■ What you are asked to do: One range is to be output from the listing below, exactly as written: the line with "s.host := rfl" to the line with "s.doms := rfl", both kept.

■ Supplied material:
++++
-- ==== Sys2Proof/Laws/State.lean ====
section
/-! SUPPORT. One lemma per field of State and update of it: the field an update names takes the value given, the
others stay. Then what a read gives after the update that wrote it. -/

namespace Sys2Proof.Machine

variable (s : State)

/-! ### setReg -/

@[simp] theorem State.setReg_pending (func page off : Nat) (v : W64) : (s.setReg func page off v).pending = s.pending := rfl
@[simp] theorem State.setReg_freeCtr (func page off : Nat) (v : W64) : (s.setReg func page off v).freeCtr = s.freeCtr := rfl
@[simp] theorem State.setReg_variant (func page off : Nat) (v : W64) : (s.setReg func page off v).variant = s.variant := rfl
@[simp] theorem State.setReg_compatMax (func page off : Nat) (v : W64) : (s.setReg func page off v).compatMax = s.compatMax := rfl
@[simp] theorem State.setReg_stepping (func page off : Nat) (v : W64) : (s.setReg func page off v).stepping = s.stepping := rfl
@[simp] theorem State.setReg_phase (func page off : Nat) (v : W64) : (s.setReg func page off v).phase = s.phase := rfl
@[simp] theorem State.setReg_straps (func page off : Nat) (v : W64) : (s.setReg func page off v).straps = s.straps := rfl
@[simp] theorem State.setReg_mainUp (func page off : Nat) (v : W64) : (s.setReg func page off v).mainUp = s.mainUp := rfl
@[simp] theorem State.setReg_fc (func page off : Nat) (v : W64) : (s.setReg func page off v).fc = s.fc := rfl
@[simp] theorem State.setReg_tb (func page off : Nat) (v : W64) : (s.setReg func page off v).tb = s.tb := rfl
@[simp] theorem State.setReg_tbFrac (func page off : Nat) (v : W64) : (s.setReg func page off v).tbFrac = s.tbFrac := rfl
@[simp] theorem State.setReg_pend (func page off : Nat) (v : W64) : (s.setReg func page off v).pend = s.pend := rfl
@[simp] theorem State.setReg_held (func page off : Nat) (v : W64) : (s.setReg func page off v).held = s.held := rfl
@[simp] theorem State.setReg_owners (func page off : Nat) (v : W64) : (s.setReg func page off v).owners = s.owners := rfl
@[simp] theorem State.setReg_locks (func page off : Nat) (v : W64) : (s.setReg func page off v).locks = s.locks := rfl
@[simp] theorem State.setReg_behaviour (func page off : Nat) (v : W64) : (s.setReg func page off v).behaviour = s.behaviour := rfl
@[simp] theorem State.setReg_hist (func page off : Nat) (v : W64) : (s.setReg func page off v).hist = s.hist := rfl
@[simp] theorem State.setReg_resp (func page off : Nat) (v : W64) : (s.setReg func page off v).resp = s.resp := rfl
@[simp] theorem State.setReg_mem (func page off : Nat) (v : W64) : (s.setReg func page off v).mem = s.mem := rfl
@[simp] theorem State.setReg_hostMem (func page off : Nat) (v : W64) : (s.setReg func page off v).hostMem = s.hostMem := rfl
@[simp] theorem State.setReg_pad (func page off : Nat) (v : W64) : (s.setReg func page off v).pad = s.pad := rfl
@[simp] theorem State.setReg_padErr (func page off : Nat) (v : W64) : (s.setReg func page off v).padErr = s.padErr := rfl
@[simp] theorem State.setReg_msSeen (func page off : Nat) (v : W64) : (s.setReg func page off v).msSeen = s.msSeen := rfl
@[simp] theorem State.setReg_iram (func page off : Nat) (v : W64) : (s.setReg func page off v).iram = s.iram := rfl
@[simp] theorem State.setReg_windows (func page off : Nat) (v : W64) : (s.setReg func page off v).windows = s.windows := rfl
@[simp] theorem State.setReg_sapRam (func page off : Nat) (v : W64) : (s.setReg func page off v).sapRam = s.sapRam := rfl
@[simp] theorem State.setReg_palette (func page off : Nat) (v : W64) : (s.setReg func page off v).palette = s.palette := rfl
@[simp] theorem State.setReg_flock (func page off : Nat) (v : W64) : (s.setReg func page off v).flock = s.flock := rfl
@[simp] theorem State.setReg_lut (func page off : Nat) (v : W64) : (s.setReg func page off v).lut = s.lut := rfl
@[simp] theorem State.setReg_engines (func page off : Nat) (v : W64) : (s.setReg func page off v).engines = s.engines := rfl
@[simp] theorem State.setReg_caches (func page off : Nat) (v : W64) : (s.setReg func page off v).caches = s.caches := rfl
@[simp] theorem State.setReg_heads (func page off : Nat) (v : W64) : (s.setReg func page off v).heads = s.heads := rfl
@[simp] theorem State.setReg_ports (func page off : Nat) (v : W64) : (s.setReg func page off v).ports = s.ports := rfl
@[simp] theorem State.setReg_relief (func page off : Nat) (v : W64) : (s.setReg func page off v).relief = s.relief := rfl
@[simp] theorem State.setReg_blt (func page off : Nat) (v : W64) : (s.setReg func page off v).blt = s.blt := rfl
@[simp] theorem State.setReg_fps (func page off : Nat) (v : W64) : (s.setReg func page off v).fps = s.fps := rfl
@[simp] theorem State.setReg_relayRx (func page off : Nat) (v : W64) : (s.setReg func page off v).relayRx = s.relayRx := rfl
@[simp] theorem State.setReg_cvs (func page off : Nat) (v : W64) : (s.setReg func page off v).cvs = s.cvs := rfl
@[simp] theorem State.setReg_points (func page off : Nat) (v : W64) : (s.setReg func page off v).points = s.points := rfl
@[simp] theorem State.setReg_txns (func page off : Nat) (v : W64) : (s.setReg func page off v).txns = s.txns := rfl
@[simp] theorem State.setReg_txnCount (func page off : Nat) (v : W64) : (s.setReg func page off v).txnCount = s.txnCount := rfl
@[simp] theorem State.setReg_journal (func page off : Nat) (v : W64) : (s.setReg func page off v).journal = s.journal := rfl
@[simp] theorem State.setReg_mirror (func page off : Nat) (v : W64) : (s.setReg func page off v).mirror = s.mirror := rfl
@[simp] theorem State.setReg_cores (func page off : Nat) (v : W64) : (s.setReg func page off v).cores = s.cores := rfl
@[simp] theorem State.setReg_bankLast (func page off : Nat) (v : W64) : (s.setReg func page off v).bankLast = s.bankLast := rfl
@[simp] theorem State.setReg_audio (func page off : Nat) (v : W64) : (s.setReg func page off v).audio = s.audio := rfl
@[simp] theorem State.setReg_groups (func page off : Nat) (v : W64) : (s.setReg func page off v).groups = s.groups := rfl
@[simp] theorem State.setReg_dv (func page off : Nat) (v : W64) : (s.setReg func page off v).dv = s.dv := rfl
@[simp] theorem State.setReg_dvNext (func page off : Nat) (v : W64) : (s.setReg func page off v).dvNext = s.dvNext := rfl
@[simp] theorem State.setReg_dvLast (func page off : Nat) (v : W64) : (s.setReg func page off v).dvLast = s.dvLast := rfl
@[simp] theorem State.setReg_host (func page off : Nat) (v : W64) : (s.setReg func page off v).host = s.host := rfl
@[simp] theorem State.setReg_pins (func page off : Nat) (v : W64) : (s.setReg func page off v).pins = s.pins := rfl
@[simp] theorem State.setReg_doms (func page off : Nat) (v : W64) : (s.setReg func page off v).doms = s.doms := rfl
@[simp] theorem State.setReg_clocks (func page off : Nat) (v : W64) : (s.setReg func page off v).clocks = s.clocks := rfl
@[simp] theorem State.setReg_wdog (func page off : Nat) (v : W64) : (s.setReg func page off v).wdog = s.wdog := rfl
@[simp] theorem State.setReg_trainFc (func page off : Nat) (v : W64) : (s.setReg func page off v).trainFc = s.trainFc := rfl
++++
■ Completed task:
@[simp] theorem State.setReg_host (func page off : Nat) (v : W64) : (s.setReg func page off v).host = s.host := rfl
@[simp] theorem State.setReg_pins (func page off : Nat) (v : W64) : (s.setReg func page off v).pins = s.pins := rfl
@[simp] theorem State.setReg_doms (func page off : Nat) (v : W64) : (s.setReg func page off v).doms = s.doms := rfl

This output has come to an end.